Japan subscribes to the IMF's Special Data Dissemination Standard (SDDS) and meets or exceeds most requirements of coverage, periodicity, and timeliness of its data. However, the SDDS website discloses that Japan avails itself of flexibility options for its central and general government operations data. The website shows that Japan produces advance release calendars for its fiscal sector data, and makes such data available to all interested users simultaneously. There is no government access to the fiscal data, and no commentary accompanies the release of general government or public sector operations data.
IIIndependent assurances of integrity.
The IMF's 2001 ROSC states that "fiscal information is subject to effective independent audit" (p. 12). However, the assessment does not specifically address Japan's compliance with this principle. The Constitution mandates that the Board of Audit conduct an annual audit of the final accounts. The Board of Audit is legally independent of the Cabinet.

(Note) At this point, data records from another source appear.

/-- A cluster's management, parity and counter registers (CLS_PAR_*, MGT_OP_CL, CLS_PERF_*). -/
structure Cluster where
  parCount : Nat := 0
  parStored : Nat := 0
  parLast : Word := 0
  point : Nat := 2
  moving : Bool := false
  target : Nat := 2
  movedAt : Nat := 0
  trim : Nat := 0
  paceLow : Bool := false
  throttle : Bool := false
  pace : Nat := 0
  noRaise : Bool := false
  capRate : Nat := 0
  warned : Bool := false
  coolSince : Option Nat := none
  sel0 : Word := 0
  sel1 : Word := 0
  counts : Tbl Nat := []
  ovf : BitVec 16 := 0
  trees : List CmdRef := []
  granted : Option CmdRef := none
deriving DecidableEq, Repr

/-- A charge of the slew governor (R492): time, cluster, rise or fall, amount in mA and length of its ramp in ns. -/
structure Charge where
  t : Nat
  cluster : Nat
  rise : Bool
  mA : Nat
  len : Nat
deriving DecidableEq, Repr

/-- A request to start a cold pan (R493). -/
structure StartReq where
  pan : Nat
  lc : Bool
  t : Nat
deriving DecidableEq, Repr

/-- Power, temperature and the slew governor (R487, R492 to R502). -/
structure Power where
  fastest : Nat := 2
  limit : Nat := 0
  sideband : Nat := 0
  windows : List Nat := []
  last : Nat := 0
  lowRun : Nat := 0
  tight : Bool := false
  hold : Bool := false
  held : Bool := false
  heldCount : Nat := 0
  estimated : Bool := false
  warn : Nat := 95
  hottest : Nat := 0
  sensor : Nat := 0
  hubThrottle : Bool := false
  temps : Tbl Nat := []
  volts : Tbl Nat := []
  currs : Tbl Nat := []
  waiting : List StartReq := []
  charges : List Charge := []
  epoch : Nat := 0
  window : Nat := 0
deriving DecidableEq, Repr

/-- A record of the Bittern log (R507). -/
structure LogRec where
  seq : Nat := 0
  time : Nat := 0
  code : Nat := 0
  cls : Nat := 0
  coalesced : Bool := false
  unlocked : Bool := false
  ctx : Nat := 0
  count : Nat := 1
  unitKind : Nat := 0
  unit : Nat := 0
  data : List Nat := [0, 0, 0, 0]
  boot : Nat := 0
deriving DecidableEq, Repr

/-- A key of the coalescing table with its further occurrences (R510). -/
structure CoalKey where
  code : Nat
  unitKind : Nat
  unit : Nat
  ctx : Nat
  cls : Nat := 0
  further : Nat := 0
  last : Nat := 0
  data : List Nat := [0, 0, 0, 0]
deriving DecidableEq, Repr

/-- The Bittern log (R506 to R512): records of the circular region by ring position, the first-failure region in
slot order, the block map, the hub queue and the coalescing table; window: the number of the present coalescing window. -/
structure BitLog where
  nextSeq : Nat := 0
  circ : Tbl LogRec := []
  wpos : Nat := 0
  ff : List LogRec := []
  ffBlocks : List Nat := List.range 16
  circBlocks : List Nat := (List.range 112).map (· + 16)
  queue : List LogRec := []
  lost : Nat := 0
  dropped : Nat := 0
  table : List CoalKey := []
  region : Bool := false
  index : Nat := 0
  window : Nat := 0
deriving DecidableEq, Repr

/-- Telemetry (R514, R515). -/
structure Telem where
  base : Word := 0
  cfg : Word := 0
  consumed : Word := 0
  sel : Word := 0
  overrun : Nat := 0
  seq : Nat := 0
  pos : Nat := 0
  readPos : Nat := 0
deriving DecidableEq, Repr

/-- A frame of a stream route (R249): its header fields, its packed data and its scale section. -/
structure SFrame where
  run : Nat
  seq : Nat
  t0 : Nat
  t1 : Nat
  outer : Nat
  rows : Nat
  cols : Nat
  empty : Bool
  last : Bool
  scaled : Bool
  fmt : Nat
  tscale : Int
  codes : List Nat
  scales : List Nat
deriving DecidableEq, Repr

/-- Where a staged byte goes: HBM data, host memory, core memory, or the reservoir, by physical byte address. -/
inductive Loc where
  | hbm (pa : Nat) | host (sel : Bool) (func addr : Nat) | cm (a : Nat) | rs (a : Nat)
deriving DecidableEq, Repr

/-- What a command record (R210) or a COMMAND event record (R332) reports of one command. -/
structure RecInfo where
  status : Nat := 0
  opcode : Nat := 0
  nonfinite : Bool := false
  skipped : Bool := false
  abandoned : Bool := false
  refilled : Bool := false
  sat : Nat := 0
  accSat : Nat := 0
  orig : Nat := 0
  final : Nat := 0
  widenings : Nat := 0
  reruns : Nat := 0
  st : Nat := 0
  idx : Nat := 0
  evt : Bool := false
  tag : Nat := 0
  value : Nat := 0
deriving DecidableEq, Repr

/-- How far a command has come (R208, R370). -/
inductive Phase where
  /-- issued: in a unit queue, or taken up by the sequencer, with its values resolved (R200). -/
  | issued
  /-- its unit works on it. -/
  | executing
  /-- its last write is staged: event W of R208. -/
  | written
  /-- past step 5 of R208, with its event record waiting for room (R348). -/
  | recording
  /-- killed; the units have not all reported (R370). -/
  | killed
deriving DecidableEq, Repr

/-- What a SIGNAL does at step 7 of R208: the fence handle, its value, and the engine of a remote signal (R227). -/
structure Sig where
  handle : Nat
  value : Nat
  engine : Option Nat := none
deriving DecidableEq, Repr

/-- A command in flight, from its issue to its commit (R200, R205, R208). word: its 32 bytes; members: the words of a
CHAIN's members (R234); inTime: a WAIT's fence satisfied it within its window (R226); leaves: the translations it has obtained, by page
of its context's addresses (R145); regs: the parameter registers it resolved against; infos: one record each for the command or for
the members of a chain. -/
structure Cmd where
  ref : CmdRef
  ctx : Nat
  lc : Bool := false
  word : List Byte := []
  members : List (List Byte) := []
  phase : Phase := .issued
  skipped : Bool := false
  regs : List Word := []
  bounds : List (Nat × Nat) := []
  pages : List (Nat × Nat) := []
  reached : Nat := 0
  staged : List (Loc × Byte) := []
  regWrites : List (Nat × Word) := []
  descFmt : List (Nat × Nat) := []
  descTs : List (Nat × Int) := []
  infos : List RecInfo := []
  sig : Option Sig := none
  ops : Nat := 0
  totalOps : Nat := 0
  wsets : List WSet := []
  taken : List (Nat × SFrame) := []
  refills : List (Nat × List (Nat × Nat × Nat)) := []
  held : List (Nat × Nat) := []
  reruns : Nat := 0
  rerunMark : Bool := false
  killCause : Nat := 0
  call : Option Nat := none
  step : Nat := 0
  acc : List Byte := []
  lastMove : Nat := 0
  target : Nat := 0
  inTime : Bool := false
  leaves : Tbl Leaf := []
deriving DecidableEq, Repr

/-- Room that a destination's transfer unit has reserved for a multicast tile (R138): the core, the sender, the receiving command, and
the bytes. -/
structure Room where
  core : Nat
  sender : Nat × Nat
  receiver : Nat × Nat
  bytes : Nat
deriving DecidableEq, Repr

/-- A run of a section (R268): the station heads, route frames, collective instances; tiles: what a sending MCAST has delivered, by its
command; rooms: the reservations for them; passed: receivers that were killed while a tile was delivered to them (R139). -/
structure Run where
  ring : Option Nat := none
  started : Nat := 0
  heads : Tbl Nat := []
  heldFrames : List (Nat × SFrame) := []
  buffers : Tbl (List SFrame) := []
  seqs : Tbl Nat := []
  moved : Tbl Nat := []
  instances : Tbl Nat := []
  tiles : List ((Nat × Nat) × SFrame) := []
  rooms : List Room := []
  passed : List (Nat × Nat) := []
deriving DecidableEq, Repr

/-- A resident or swapped section (R239, R387). copySubs: the HBM sub-pages of the section copy (R240, R281). Pages are keyed core × 32 + page, and cluster × 1,024 + page. -/
structure Section where
  ctx : Nat := 0
  part : Nat := 0
  lc : Bool := false
  admitted : Bool := false
  deadline : Nat := 0
  img : List Byte := []
  digest : List Byte := []
  regs : List Word := []
  cores : List Nat := []
  cmPages : List (List Nat) := []
  resPages : List Nat := []
  bufPages : List Nat := []
  softParts : List (Nat × Nat) := []
  objs : List Nat := []
  copySubs : List Nat := []
  fmts : Tbl Nat := []
  tscales : Tbl Int := []
  swapped : Bool := false
  run : Option Run := none
  runNo : Nat := 0
deriving DecidableEq, Repr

Every November, the Board's submits its audit report to the Cabinet, which then submits the report to the Diet. Upon submission to the Cabinet, the Board also disseminates a summary of its audit report to the press. Perhaps most importantly, the Board of Audit is legally authorized to require the rectification of any improprieties it identifies.
To maximize the integrity of budget data, final accounts are fully reconciled with the budget and with the Bank of Japan's accounting report on the national treasury accounts. The ROSC finds that Japan's decentralized approach to the compilation of government finance statistics further enhances independent assurances of integrity. For instance, the national accounts and the national government finance statistics are prepared by two separate independent bodies, the Economic and Social Research Institute of the Cabinet Office and the Budget Bureau of the Ministry of Finance, respectively. The ROSC found Japan's budget data to be based on fairly reliable forecasts and expenditure estimates in initial budgets. However, the ROSC cautioned that that Japan's heavy reliance on supplementary budgets diminished the significance of the estimates, and of the initial budget as a measure of fiscal stance. In its 2004 ROSC Update, the IMF applauded Japan's efforts to reduce its reliance on supplementary budgets since 2003.